[Collected data entries]

^^^^^^^^

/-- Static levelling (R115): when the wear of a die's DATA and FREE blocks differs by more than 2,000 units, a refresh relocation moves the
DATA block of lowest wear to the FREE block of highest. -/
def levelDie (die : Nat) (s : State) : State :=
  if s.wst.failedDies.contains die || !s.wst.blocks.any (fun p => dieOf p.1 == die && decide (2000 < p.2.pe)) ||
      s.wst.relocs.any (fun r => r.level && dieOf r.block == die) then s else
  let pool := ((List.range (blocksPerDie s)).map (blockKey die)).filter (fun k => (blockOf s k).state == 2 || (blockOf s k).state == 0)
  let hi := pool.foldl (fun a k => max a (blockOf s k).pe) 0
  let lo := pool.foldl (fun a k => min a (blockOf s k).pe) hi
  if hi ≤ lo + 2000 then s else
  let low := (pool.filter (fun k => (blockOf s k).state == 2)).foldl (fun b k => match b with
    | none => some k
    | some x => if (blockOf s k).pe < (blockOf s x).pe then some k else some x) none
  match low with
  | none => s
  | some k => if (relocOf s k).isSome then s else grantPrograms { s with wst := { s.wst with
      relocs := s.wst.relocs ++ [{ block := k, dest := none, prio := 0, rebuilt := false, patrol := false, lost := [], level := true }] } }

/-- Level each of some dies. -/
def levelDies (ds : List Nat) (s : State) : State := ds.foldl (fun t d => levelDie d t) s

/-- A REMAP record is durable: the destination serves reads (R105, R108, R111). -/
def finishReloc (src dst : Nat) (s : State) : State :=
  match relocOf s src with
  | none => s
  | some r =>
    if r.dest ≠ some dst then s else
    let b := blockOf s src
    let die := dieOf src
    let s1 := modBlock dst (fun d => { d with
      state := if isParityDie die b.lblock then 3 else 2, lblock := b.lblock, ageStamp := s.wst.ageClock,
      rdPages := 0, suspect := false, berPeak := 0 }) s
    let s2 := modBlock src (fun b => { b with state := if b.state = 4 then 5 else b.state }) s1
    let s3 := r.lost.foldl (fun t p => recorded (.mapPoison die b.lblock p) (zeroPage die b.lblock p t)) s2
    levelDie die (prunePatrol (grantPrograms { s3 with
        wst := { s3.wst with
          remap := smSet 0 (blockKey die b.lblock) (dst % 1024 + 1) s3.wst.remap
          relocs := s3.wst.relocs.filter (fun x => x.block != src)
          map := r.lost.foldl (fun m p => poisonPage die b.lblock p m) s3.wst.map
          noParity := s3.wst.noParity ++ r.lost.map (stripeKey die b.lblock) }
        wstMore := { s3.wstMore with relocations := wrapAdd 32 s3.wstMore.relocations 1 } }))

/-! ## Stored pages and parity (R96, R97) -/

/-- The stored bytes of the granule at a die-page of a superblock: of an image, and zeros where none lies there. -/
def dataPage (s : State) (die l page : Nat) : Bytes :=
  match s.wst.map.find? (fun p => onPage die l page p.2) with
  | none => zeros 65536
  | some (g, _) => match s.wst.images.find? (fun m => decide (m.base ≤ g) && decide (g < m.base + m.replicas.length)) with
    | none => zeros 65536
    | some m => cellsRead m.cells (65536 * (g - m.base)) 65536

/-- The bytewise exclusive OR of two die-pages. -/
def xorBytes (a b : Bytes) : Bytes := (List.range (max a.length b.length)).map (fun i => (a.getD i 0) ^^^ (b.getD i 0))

^^^^^^^^

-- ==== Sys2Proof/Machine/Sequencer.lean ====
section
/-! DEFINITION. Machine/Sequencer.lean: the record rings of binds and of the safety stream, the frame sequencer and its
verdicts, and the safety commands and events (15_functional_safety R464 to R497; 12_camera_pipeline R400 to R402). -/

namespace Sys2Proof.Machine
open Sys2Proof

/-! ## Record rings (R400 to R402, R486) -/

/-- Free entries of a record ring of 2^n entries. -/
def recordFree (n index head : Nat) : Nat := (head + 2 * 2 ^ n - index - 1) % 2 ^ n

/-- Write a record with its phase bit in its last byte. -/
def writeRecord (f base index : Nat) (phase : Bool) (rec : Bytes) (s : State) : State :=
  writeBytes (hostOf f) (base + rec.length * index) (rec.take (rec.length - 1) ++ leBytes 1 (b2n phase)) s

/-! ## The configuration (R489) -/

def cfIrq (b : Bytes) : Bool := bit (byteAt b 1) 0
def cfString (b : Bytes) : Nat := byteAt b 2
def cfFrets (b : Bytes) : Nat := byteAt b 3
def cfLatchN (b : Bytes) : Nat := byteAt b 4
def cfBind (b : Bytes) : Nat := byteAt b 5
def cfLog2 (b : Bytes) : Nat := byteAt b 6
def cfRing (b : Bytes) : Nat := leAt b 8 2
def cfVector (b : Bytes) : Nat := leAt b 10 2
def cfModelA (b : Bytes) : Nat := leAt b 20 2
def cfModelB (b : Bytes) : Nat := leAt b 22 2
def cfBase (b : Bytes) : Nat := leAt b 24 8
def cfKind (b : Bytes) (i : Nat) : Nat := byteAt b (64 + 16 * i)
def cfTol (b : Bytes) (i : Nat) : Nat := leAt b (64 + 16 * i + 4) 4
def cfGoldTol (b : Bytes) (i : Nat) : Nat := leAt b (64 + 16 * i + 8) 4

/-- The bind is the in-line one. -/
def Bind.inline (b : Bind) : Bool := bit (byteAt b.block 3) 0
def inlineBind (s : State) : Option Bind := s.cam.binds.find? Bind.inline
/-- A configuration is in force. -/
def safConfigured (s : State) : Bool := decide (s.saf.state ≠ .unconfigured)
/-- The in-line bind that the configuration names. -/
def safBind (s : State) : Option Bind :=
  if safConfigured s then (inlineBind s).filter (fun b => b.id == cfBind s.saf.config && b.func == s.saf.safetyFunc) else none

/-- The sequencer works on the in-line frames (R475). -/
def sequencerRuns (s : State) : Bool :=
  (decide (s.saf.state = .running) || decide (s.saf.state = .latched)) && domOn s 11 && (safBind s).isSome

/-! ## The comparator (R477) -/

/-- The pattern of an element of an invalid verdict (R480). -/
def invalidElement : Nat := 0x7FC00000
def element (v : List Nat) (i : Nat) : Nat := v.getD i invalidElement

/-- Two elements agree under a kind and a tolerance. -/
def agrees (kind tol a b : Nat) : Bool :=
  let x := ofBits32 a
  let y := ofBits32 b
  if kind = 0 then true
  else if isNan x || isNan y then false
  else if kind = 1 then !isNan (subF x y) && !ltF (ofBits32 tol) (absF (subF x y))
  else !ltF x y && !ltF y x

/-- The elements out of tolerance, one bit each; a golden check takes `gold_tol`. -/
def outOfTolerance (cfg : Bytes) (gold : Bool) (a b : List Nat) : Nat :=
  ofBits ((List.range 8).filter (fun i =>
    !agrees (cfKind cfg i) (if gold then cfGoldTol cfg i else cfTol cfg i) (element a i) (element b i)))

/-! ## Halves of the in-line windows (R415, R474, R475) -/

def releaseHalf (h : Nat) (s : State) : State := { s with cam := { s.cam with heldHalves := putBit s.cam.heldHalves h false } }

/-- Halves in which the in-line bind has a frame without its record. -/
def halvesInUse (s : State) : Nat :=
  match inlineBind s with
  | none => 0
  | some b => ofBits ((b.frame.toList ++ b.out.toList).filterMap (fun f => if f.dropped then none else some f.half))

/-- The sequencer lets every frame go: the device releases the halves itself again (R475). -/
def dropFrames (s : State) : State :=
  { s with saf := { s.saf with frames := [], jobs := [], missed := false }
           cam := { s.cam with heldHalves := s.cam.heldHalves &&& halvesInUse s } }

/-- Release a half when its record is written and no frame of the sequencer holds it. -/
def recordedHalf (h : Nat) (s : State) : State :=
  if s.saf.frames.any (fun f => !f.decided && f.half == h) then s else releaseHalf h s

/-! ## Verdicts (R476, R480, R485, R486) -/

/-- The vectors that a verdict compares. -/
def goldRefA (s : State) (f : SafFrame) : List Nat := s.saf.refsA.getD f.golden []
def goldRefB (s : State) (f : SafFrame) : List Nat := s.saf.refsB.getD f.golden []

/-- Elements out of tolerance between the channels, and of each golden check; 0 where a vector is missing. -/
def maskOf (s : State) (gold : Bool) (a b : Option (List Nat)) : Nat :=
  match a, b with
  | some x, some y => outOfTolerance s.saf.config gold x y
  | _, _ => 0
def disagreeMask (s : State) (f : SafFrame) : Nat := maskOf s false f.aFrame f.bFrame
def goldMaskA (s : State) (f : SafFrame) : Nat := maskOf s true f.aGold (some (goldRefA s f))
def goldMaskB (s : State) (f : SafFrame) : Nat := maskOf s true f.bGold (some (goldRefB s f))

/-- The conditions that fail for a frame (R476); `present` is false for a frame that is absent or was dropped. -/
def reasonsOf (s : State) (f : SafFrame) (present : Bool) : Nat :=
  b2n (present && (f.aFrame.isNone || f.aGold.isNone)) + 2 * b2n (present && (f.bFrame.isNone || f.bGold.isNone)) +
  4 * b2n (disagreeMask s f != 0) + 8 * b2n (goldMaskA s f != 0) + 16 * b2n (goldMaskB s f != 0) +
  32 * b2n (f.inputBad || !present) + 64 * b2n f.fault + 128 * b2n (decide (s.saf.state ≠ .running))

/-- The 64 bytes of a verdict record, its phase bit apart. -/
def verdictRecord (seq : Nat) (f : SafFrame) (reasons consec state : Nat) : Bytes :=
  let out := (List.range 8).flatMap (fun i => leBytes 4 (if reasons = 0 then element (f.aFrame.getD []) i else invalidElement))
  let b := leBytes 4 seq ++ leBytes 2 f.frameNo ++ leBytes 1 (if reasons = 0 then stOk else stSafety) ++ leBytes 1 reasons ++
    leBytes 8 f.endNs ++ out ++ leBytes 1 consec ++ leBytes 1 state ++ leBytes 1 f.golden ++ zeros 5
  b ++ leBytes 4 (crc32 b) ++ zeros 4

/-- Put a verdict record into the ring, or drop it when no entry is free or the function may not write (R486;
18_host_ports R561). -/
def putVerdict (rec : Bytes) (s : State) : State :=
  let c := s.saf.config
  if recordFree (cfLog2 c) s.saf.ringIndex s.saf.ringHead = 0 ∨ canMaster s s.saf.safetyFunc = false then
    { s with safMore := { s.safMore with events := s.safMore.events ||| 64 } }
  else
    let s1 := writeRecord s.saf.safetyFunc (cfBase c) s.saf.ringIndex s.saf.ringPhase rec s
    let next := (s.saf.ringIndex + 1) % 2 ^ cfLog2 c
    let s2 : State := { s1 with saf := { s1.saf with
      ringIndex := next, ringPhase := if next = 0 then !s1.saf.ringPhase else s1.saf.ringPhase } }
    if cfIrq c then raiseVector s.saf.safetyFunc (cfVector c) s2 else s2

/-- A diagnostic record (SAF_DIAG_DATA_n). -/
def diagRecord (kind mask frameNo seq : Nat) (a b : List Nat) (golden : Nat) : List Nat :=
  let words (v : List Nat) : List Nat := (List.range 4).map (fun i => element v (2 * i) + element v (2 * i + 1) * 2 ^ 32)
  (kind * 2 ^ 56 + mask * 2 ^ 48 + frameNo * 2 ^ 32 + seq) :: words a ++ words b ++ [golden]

^^^^^^^^

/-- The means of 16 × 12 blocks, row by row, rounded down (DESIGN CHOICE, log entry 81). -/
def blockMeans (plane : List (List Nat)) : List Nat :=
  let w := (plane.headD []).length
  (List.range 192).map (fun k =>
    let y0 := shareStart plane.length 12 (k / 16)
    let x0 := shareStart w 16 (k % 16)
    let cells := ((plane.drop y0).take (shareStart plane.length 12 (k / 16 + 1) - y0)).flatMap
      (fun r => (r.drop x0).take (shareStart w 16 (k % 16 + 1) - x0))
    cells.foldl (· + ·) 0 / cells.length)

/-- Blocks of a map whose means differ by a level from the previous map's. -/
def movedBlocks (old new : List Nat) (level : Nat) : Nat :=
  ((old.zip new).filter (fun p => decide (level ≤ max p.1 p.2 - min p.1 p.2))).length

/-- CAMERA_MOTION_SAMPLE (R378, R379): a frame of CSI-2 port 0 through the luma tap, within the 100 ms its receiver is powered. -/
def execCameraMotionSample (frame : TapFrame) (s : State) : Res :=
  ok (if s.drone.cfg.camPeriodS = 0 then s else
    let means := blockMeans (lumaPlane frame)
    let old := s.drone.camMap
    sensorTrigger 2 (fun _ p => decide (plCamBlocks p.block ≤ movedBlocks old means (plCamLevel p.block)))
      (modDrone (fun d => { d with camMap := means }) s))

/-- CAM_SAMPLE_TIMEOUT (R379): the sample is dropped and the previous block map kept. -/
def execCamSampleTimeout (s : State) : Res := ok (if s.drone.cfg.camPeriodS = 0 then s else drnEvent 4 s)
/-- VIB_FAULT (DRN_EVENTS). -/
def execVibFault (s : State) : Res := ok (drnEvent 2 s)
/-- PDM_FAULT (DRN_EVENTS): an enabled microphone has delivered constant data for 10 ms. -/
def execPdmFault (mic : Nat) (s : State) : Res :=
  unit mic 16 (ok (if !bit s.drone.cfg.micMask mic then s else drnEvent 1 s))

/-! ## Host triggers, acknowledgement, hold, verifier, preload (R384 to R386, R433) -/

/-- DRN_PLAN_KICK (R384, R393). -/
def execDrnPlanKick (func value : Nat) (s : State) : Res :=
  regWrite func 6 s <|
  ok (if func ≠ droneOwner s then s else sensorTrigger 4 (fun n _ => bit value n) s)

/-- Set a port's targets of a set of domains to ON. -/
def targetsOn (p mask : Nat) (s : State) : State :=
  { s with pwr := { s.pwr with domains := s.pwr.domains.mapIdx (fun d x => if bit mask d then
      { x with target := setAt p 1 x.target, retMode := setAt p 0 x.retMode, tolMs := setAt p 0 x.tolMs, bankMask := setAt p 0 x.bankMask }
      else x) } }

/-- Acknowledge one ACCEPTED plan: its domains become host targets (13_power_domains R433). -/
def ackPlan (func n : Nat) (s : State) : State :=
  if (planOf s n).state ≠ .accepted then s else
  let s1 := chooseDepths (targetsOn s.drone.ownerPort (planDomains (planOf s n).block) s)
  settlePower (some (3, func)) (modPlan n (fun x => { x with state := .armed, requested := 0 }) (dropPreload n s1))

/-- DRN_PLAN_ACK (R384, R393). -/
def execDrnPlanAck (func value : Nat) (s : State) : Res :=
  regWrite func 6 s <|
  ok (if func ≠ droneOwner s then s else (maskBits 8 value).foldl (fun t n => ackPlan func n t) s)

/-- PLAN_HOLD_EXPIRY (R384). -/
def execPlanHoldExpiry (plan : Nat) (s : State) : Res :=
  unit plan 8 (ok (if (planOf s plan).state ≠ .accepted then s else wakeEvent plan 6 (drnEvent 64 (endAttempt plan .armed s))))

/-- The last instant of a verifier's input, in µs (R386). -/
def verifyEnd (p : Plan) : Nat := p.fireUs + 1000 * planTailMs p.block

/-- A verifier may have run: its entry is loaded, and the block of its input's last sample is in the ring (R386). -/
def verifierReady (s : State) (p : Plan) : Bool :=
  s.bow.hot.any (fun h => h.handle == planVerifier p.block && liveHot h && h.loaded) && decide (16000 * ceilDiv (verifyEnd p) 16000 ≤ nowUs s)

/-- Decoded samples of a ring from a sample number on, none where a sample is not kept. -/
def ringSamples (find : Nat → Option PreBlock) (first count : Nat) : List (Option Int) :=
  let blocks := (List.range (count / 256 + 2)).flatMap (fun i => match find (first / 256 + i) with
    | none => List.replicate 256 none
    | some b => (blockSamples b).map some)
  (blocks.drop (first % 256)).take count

^^^^^^^^

## WHAT YOU WILL DO:
Look through the data above and return exactly the lines from the one that contains "let b := blockOf s src" to the one that contains "rdPages := 0, suspect", inclusive, with nothing else.

## SOLUTION FOR THIS PROBLEM:
    let b := blockOf s src
    let die := dieOf src
    let s1 := modBlock dst (fun d => { d with
      state := if isParityDie die b.lblock then 3 else 2, lblock := b.lblock, ageStamp := s.wst.ageClock,
      rdPages := 0, suspect := false, berPeak := 0 }) s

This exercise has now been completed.